▶ **Task item**: From the entries that follow, extract each line holding the string "rising".
"""
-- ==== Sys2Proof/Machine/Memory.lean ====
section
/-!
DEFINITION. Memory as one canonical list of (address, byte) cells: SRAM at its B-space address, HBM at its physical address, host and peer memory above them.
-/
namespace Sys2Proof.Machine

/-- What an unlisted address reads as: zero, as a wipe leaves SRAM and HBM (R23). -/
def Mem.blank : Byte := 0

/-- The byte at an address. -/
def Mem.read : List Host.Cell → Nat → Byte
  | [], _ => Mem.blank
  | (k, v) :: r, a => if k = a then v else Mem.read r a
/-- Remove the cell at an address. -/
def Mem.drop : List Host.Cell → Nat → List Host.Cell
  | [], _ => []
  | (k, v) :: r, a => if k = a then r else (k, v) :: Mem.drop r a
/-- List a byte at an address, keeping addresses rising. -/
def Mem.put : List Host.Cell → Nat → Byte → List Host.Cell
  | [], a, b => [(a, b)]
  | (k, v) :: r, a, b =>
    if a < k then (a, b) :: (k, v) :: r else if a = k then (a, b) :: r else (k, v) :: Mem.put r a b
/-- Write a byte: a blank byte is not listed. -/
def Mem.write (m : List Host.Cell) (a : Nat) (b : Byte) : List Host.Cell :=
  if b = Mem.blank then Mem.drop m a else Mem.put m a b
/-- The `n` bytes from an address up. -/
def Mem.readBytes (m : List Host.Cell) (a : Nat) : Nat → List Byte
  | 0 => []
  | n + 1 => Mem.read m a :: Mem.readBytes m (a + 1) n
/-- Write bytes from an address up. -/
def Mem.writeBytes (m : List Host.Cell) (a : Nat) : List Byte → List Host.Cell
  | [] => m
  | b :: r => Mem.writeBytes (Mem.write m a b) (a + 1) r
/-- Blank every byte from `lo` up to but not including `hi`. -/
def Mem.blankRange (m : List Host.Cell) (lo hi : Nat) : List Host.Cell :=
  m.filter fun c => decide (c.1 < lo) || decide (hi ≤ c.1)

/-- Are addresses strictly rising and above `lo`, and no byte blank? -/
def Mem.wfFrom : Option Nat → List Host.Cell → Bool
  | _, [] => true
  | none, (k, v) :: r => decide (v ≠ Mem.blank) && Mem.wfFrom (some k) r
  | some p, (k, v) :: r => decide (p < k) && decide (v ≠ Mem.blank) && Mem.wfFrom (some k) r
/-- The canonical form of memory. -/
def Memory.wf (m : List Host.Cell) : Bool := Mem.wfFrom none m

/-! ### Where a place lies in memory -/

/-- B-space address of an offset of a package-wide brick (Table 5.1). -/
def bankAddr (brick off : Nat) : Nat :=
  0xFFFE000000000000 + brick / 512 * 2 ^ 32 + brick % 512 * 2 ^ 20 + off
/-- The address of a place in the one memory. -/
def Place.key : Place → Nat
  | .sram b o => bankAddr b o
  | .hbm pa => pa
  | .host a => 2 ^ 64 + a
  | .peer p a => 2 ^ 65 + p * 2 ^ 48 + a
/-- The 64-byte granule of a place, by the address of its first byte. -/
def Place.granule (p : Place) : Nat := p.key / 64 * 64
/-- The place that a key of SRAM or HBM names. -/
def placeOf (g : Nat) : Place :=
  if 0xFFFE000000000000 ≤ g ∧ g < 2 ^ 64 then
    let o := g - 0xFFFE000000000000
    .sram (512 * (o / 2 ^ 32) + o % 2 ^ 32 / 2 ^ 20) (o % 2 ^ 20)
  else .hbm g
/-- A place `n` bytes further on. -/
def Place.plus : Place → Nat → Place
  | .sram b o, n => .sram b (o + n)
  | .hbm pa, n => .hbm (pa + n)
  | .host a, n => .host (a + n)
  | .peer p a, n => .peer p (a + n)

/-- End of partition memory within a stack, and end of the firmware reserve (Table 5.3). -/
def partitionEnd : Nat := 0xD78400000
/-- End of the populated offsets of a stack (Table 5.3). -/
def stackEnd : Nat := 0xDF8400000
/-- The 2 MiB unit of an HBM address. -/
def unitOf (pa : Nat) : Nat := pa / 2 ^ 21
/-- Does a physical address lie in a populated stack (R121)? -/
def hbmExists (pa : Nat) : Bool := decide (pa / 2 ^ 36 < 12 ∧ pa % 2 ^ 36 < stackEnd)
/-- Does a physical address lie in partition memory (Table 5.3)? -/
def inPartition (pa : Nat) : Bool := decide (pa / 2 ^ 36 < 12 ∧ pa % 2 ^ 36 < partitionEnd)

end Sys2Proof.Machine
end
"""
▶ **Response box**:
/-- List a byte at an address, keeping addresses rising. -/
/-- Are addresses strictly rising and above `lo`, and no byte blank? -/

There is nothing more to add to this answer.